Any idea how did you solve it?
i mean it's due to venv, i search an implementation CLI for this process and il be back, my laptop is a macbook pro 2011 4GB / Ram and last train i've finished has taked 4hours due to small performance of my laptop
I've the same problem as you, can you explain how did you do it ? Thx I have ran in the same problem can u explain how u did it?
Got the same. It's just the pc you're using is a bit slow. Try on lover values on training. My first Epoch appeared after 8 minutes on v2 INFO:Test:====> Epoch: 1 [2023-10-22 15:15:29] | (0:07:41.536756)
post scriptum: To complete and install all requirements I had to install a base version of Visual Studio.
I'm creating my first model and was worried too.

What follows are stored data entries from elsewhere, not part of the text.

theorem writeResult_cush {β : Type} {v : Cushion → β} (hg : ∀ c x, v { c with g := x } = v c) (hc : ∀ c x, v { c with chans := x } = v c)
    (s : State) (ex : Ex) (h : Hdr) (d : Dst) (w64 : Bool) (res : List (Fibre × DWord)) (b : Nat) :
    (getCush (writeResult s ex h d w64 res) b).map v = (getCush s b).map v := by
  unfold writeResult
  split
  · rfl
  · unfold pushLatch
    simp only [getCush_updSlot]
    split
    · rfl
    · cases d with
      | x i => simp only; rw [getCush_foldl_updFibre]
      | g i =>
        simp only
        split
        · rw [getCush_updCush]
          · cases getCush s b with
            | none => rfl
            | some c => simp only [Option.map_some]; split <;> simp [hg]
          · intro c; rfl
        · rfl
      | h c => exact pushChan_cush hc _ _ _ _ _
      | none => rfl

/-- The result latch (R83). -/
def latchOf (w64 : Bool) (res : List (Fibre × DWord)) : Latch :=
  { w64, vals := (List.range 32).map (fun l => (res.find? (fun r => r.1.lane == l)).map (fun r => if w64 then r.2 else zext (lo32 r.2))) }

theorem getSlot_pushLatch (s : State) (ex : Ex) (w64 : Bool) (res : List (Fibre × DWord)) :
    getSlot (pushLatch s ex w64 res) ex.core ex.slot =
      (getSlot s ex.core ex.slot).map (fun k => { k with latches := (latchOf w64 res :: k.latches).take 4 }) := by
  unfold pushLatch
  rw [getSlot_updSlot]
  · rfl
  · intro k; exact ⟨rfl, rfl⟩

theorem writeResult_slot (s : State) (ex : Ex) (h : Hdr) (d : Dst) (w64 : Bool) {res : List (Fibre × DWord)} (hne : res.isEmpty = false) :
    getSlot (writeResult s ex h d w64 res) ex.core ex.slot =
      (getSlot s ex.core ex.slot).map (fun k => { k with latches := (latchOf w64 res :: k.latches).take 4 }) := by
  unfold writeResult
  simp only [hne, Bool.false_eq_true, if_false]
  rw [getSlot_pushLatch]
  congr 1
  split
  · rfl
  · cases d with
    | x i => simp only; rw [getSlot_foldl_updFibre]
    | g i => simp only; split <;> rfl
    | h c => exact pushChan_slot _ _ _ _ _ _
    | none => rfl

theorem writeResult_frond (s : State) (ex : Ex) (h : Hdr) (d : Dst) (w64 : Bool) (res : List (Fibre × DWord)) (b : Nat) :
    getFrond (writeResult s ex h d w64 res) b = getFrond s b := by
  unfold writeResult
  split
  · rfl
  · unfold pushLatch
    simp only [getFrond_updSlot]
    split
    · rfl
    · cases d with
      | x i => exact foldl_view (fun s => getFrond s b) _ res s (fun _ _ => rfl)
      | g i => simp only; split <;> rfl
      | h c => exact pushChan_frond _ _ _ _ _
      | none => rfl

/-! ## Popping channels (R85) -/

theorem popAct_snd (ex : Ex) (srcs : List SrcU) (cs : List (List ChanEntry)) (acts : List LaneIn) (b : Body) : (frondExec.popAct ex srcs cs acts b).2 = b.2 := by
  unfold frondExec.popAct; simp only; split
  · rfl
  · split <;> rfl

It doesn't stops, just your pc is not fast enough. Just have patience
then a new line will appear like ====>Epoch: 1 [2023-10-26 22:56:11] | (0:03:51.914353)
and after more intense minutes... ====> Epoch: 2 [2023-10-26 22:59:35] | (0:03:24.230118)
and I guess it goes on till it reach the epochs you've chosen. I guess the best time for doing this is before going to sleep.
wait for it some time
Да, тоже мучаюсь. У меня 2 видеокарты Radeon, а вот nVidia, к сожалению, ни одной. Всё пытаюсь запуститься в режиме DirectML. Но в программировании ноль с хвостиком. Мне понравилась версия Applio-RVC-Fork (не третья версия). У неё в интерфейсе есть нужная фича - остановка если нет прогресса в течении 100 эпох. Раньше я на ней гнал - всё быстро так - оказалось программа неправильно делает экстракт, в общем чудом нашёл в коде хитрость - если не указывать номер GPU, а вместо этого поставить просто минус "-", то экстракт идёт в режиме GPU без проблем - включается f0 модуль экстрагирования DML. Но программа не допиленная, т.к. в конце концов в самой тренировке модели не реализовали DML. В новых версиях 3.0.x DML вообще даже не установлен - видимо из-за того, что сам разработчик забил.
This issue was closed because it has been inactive for 15 days since being marked as stale.